I always propose a first pilot/investigation mini-project at the very beginning. This is for me to get a better idea of the application specs, of the data set, and yes also of the customer. This is a crucial phase, though short. During this part, in fact, I can take the measures of the project in terms of needed time and resources, and I and the customer we can study each other and adjust our expectations about input data and final results. This initial phase, usually involves a sample of the data, an understanding of the data update strategy, some visual investigation, and a first tentative analysis to produce the requested results.
Once this part is successful and expectations have been adjusted on both sides, the real project can start.
- You spent sometime as a Consultant in Data Analytics. How did you manage cultural challenges, dealing with stakeholders and executives? What advice do you have for new starters about this?
Ah … I am really not a very good example for dealing with stakeholders and executives and successfully manage cultural challenges! Usually, I rely on external collaborators to handle this part for me, also because of time constraints.
I see myself as a technical professional, with little time for talking and convincing. Unfortunately, because this is a big part of each data analytics project.
However, when I have to deal with it myself, I let the facts speak for me: final or intermediate results of current and past projects. This is the easiest way to convince stakeholders that the project is worth the time and the money. For any occurrence, though, I always have at hand a set of slides with previous accomplishements to present to executives if and when needed.
- Tell us about something cool you’ve been doing in Data Science lately.

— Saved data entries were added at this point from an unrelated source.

-- ==== Sys2Proof/Laws/Tbl.lean ====
section
/-! SUPPORT. Sparse tables: what a write does to a read, and the canonical form every write keeps. -/

namespace Sys2Proof.Machine

variable {α : Type}

@[simp] theorem tget_nil (d : Nat → α) (k : Nat) : tget d [] k = d k := rfl

theorem tget_tput_same (d : Nat → α) (t : Tbl α) (k : Nat) (v : α) : tget d (tput k v t) k = v := by
  induction t with
  | nil => simp [tput, tget]
  | cons e t ih =>
    obtain ⟨j, w⟩ := e
    simp only [tput]
    split
    · simp [tget]
    · split
      · simp [tget]
      · rename_i h1 h2
        simp only [tget, if_neg (fun h : j = k => h2 h.symm), ih]

theorem tget_tput_ne (d : Nat → α) (t : Tbl α) {j k : Nat} (v : α) (h : j ≠ k) :
    tget d (tput k v t) j = tget d t j := by
  induction t with
  | nil => simp [tput, tget, Ne.symm h]
  | cons e t ih =>
    obtain ⟨i, w⟩ := e
    simp only [tput]
    split
    · simp [tget, Ne.symm h]
    · split
      · subst_vars; simp [tget, Ne.symm h]
      · simp only [tget, ih]

theorem tget_tdel_same (d : Nat → α) (t : Tbl α) (k : Nat) : tget d (tdel k t) k = d k := by
  induction t with
  | nil => rfl
  | cons e t ih =>
    obtain ⟨i, w⟩ := e
    simp only [tdel, List.filter_cons] at *
    split
    · rename_i h
      simp only [decide_eq_true_eq] at h
      simp only [tget, if_neg h, ih]
    · exact ih

theorem tget_tdel_ne (d : Nat → α) (t : Tbl α) {j k : Nat} (h : j ≠ k) : tget d (tdel k t) j = tget d t j := by
  induction t with
  | nil => rfl
  | cons e t ih =>
    obtain ⟨i, w⟩ := e
    simp only [tdel, List.filter_cons] at *
    split
    · simp only [tget, ih]
    · rename_i h'
      simp only [decide_eq_true_eq, not_not] at h'
      subst h'
      simp only [tget, if_neg (Ne.symm h), ih]

@[simp] theorem tget_tset_same [DecidableEq α] (d : Nat → α) (t : Tbl α) (k : Nat) (v : α) :
    tget d (tset d t k v) k = v := by
  unfold tset
  split
  · rename_i h; rw [tget_tdel_same, h]
  · exact tget_tput_same d t k v

theorem tget_tset_ne [DecidableEq α] (d : Nat → α) (t : Tbl α) {j k : Nat} (v : α) (h : j ≠ k) :
    tget d (tset d t k v) j = tget d t j := by
  unfold tset
  split
  · exact tget_tdel_ne d t h
  · exact tget_tput_ne d t v h

theorem tget_tset [DecidableEq α] (d : Nat → α) (t : Tbl α) (j k : Nat) (v : α) :
    tget d (tset d t k v) j = if j = k then v else tget d t j := by
  split
  · subst_vars; simp
  · rename_i h; exact tget_tset_ne d t v h

/-! ### The canonical form -/

@[simp] theorem twf_nil [DecidableEq α] (d : Nat → α) : twf d [] = true := rfl

theorem twfFrom_mono [DecidableEq α] {d : Nat → α} {a b : Nat} {t : Tbl α} (h : a ≤ b) (w : twfFrom d b t = true) :
    twfFrom d a t = true := by
  cases t with
  | nil => rfl
  | cons e t =>
    obtain ⟨j, v⟩ := e
    simp only [twfFrom, Bool.and_eq_true, decide_eq_true_eq] at *
    exact ⟨⟨by omega, w.1.2⟩, w.2⟩

theorem twfFrom_filter [DecidableEq α] {d : Nat → α} (p : Nat × α → Bool) {a : Nat} {t : Tbl α}
    (w : twfFrom d a t = true) : twfFrom d a (t.filter p) = true := by
  induction t generalizing a with
  | nil => rfl
  | cons e t ih =>
    obtain ⟨j, v⟩ := e
    simp only [twfFrom, Bool.and_eq_true, decide_eq_true_eq] at w
    rw [List.filter_cons]
    split
    · simp only [twfFrom, Bool.and_eq_true, decide_eq_true_eq]
      exact ⟨w.1, ih w.2⟩
    · exact twfFrom_mono (by omega) (ih w.2)

theorem twfFrom_tput [DecidableEq α] {d : Nat → α} {k : Nat} {v : α} (hv : v ≠ d k) {a : Nat} (ha : a ≤ k) {t : Tbl α}
    (w : twfFrom d a t = true) : twfFrom d a (tput k v t) = true := by
  induction t generalizing a with
  | nil => simp [tput, twfFrom, ha, hv]
  | cons e t ih =>
    obtain ⟨j, x⟩ := e
    simp only [twfFrom, Bool.and_eq_true, decide_eq_true_eq] at w
    simp only [tput]
    split
    · simp only [twfFrom, Bool.and_eq_true, decide_eq_true_eq]
      exact ⟨⟨ha, hv⟩, ⟨by omega, w.1.2⟩, w.2⟩
    · split
      · subst_vars
        simp only [twfFrom, Bool.and_eq_true, decide_eq_true_eq]
        exact ⟨⟨ha, hv⟩, w.2⟩
      · simp only [twfFrom, Bool.and_eq_true, decide_eq_true_eq]
        exact ⟨w.1, ih (by omega) w.2⟩

/-- A write keeps the canonical form. -/
theorem twf_tset [DecidableEq α] {d : Nat → α} {t : Tbl α} (k : Nat) (v : α) (w : twf d t = true) :
    twf d (tset d t k v) = true := by
  unfold tset
  split
  · exact twfFrom_filter _ w
  · rename_i h; exact twfFrom_tput h (Nat.zero_le k) w

/-- Clearing keys keeps the canonical form. -/
theorem twf_tclear [DecidableEq α] {d : Nat → α} {t : Tbl α} (k n : Nat) (w : twf d t = true) :
    twf d (tclear t k n) = true := twfFrom_filter _ w

/-- Storing bytes keeps the canonical form. -/
theorem twf_tstore {d : Nat → Byte} (n : Nat) {t : Tbl Byte} (k v : Nat) (w : twf d t = true) :
    twf d (tstore d t k n v) = true := by
  induction n generalizing t k v with
  | zero => exact w
  | succ n ih => exact ih _ _ (twf_tset _ _ w)

/-! ### Bytes -/

theorem tget_tstore_out (d : Nat → Byte) (n : Nat) (t : Tbl Byte) (k v j : Nat) (h : j < k ∨ k + n ≤ j) :
    tget d (tstore d t k n v) j = tget d t j := by
  induction n generalizing t k v with
  | zero => rfl
  | succ n ih =>
    rw [tstore, ih _ _ _ (by omega), tget_tset_ne _ _ _ (by omega)]

theorem tbytes_tstore_out (d : Nat → Byte) (m n : Nat) (t : Tbl Byte) (k v a : Nat) (h : a + m ≤ k ∨ k + n ≤ a) :
    tbytes d (tstore d t k n v) a m = tbytes d t a m := by
  induction m generalizing a with
  | zero => rfl
  | succ m ih =>
    rw [tbytes, tbytes, ih _ (by omega), tget_tstore_out _ _ _ _ _ _ (by omega)]

/-- What is stored reads back. -/
theorem tbytes_tstore (d : Nat → Byte) (n : Nat) (t : Tbl Byte) (k v : Nat) :
    tbytes d (tstore d t k n v) k n = v % 256 ^ n := by
  induction n generalizing t k v with
  | zero => simp [tbytes, Nat.mod_one]
  | succ n ih =>
    rw [tbytes, tstore, ih, tget_tstore_out _ _ _ _ _ _ (by omega), tget_tset_same]
    have h : 256 ^ (n + 1) = 256 * 256 ^ n := by rw [Nat.pow_succ, Nat.mul_comm]
    rw [BitVec.toNat_ofNat, h, Nat.mod_mul]

end Sys2Proof.Machine
end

My latest project was about anomaly detection in industry. I found it a very interesting problem to solve, where skills and expertise have to meet creativity. In anomaly detection you have no historical records of anomalies, either because they rarely happen or because they are too expensive to let them happen. What you have is a data set of records of normal functioning of the machine, transactions, system, or whatever it is you are observing. The challenge then is to predict anomalies before they happen and without previous historical examples. That is where the creativity comes in. Traditional machine learning algorithms need a twist in application to provide an adequate solution for this problem.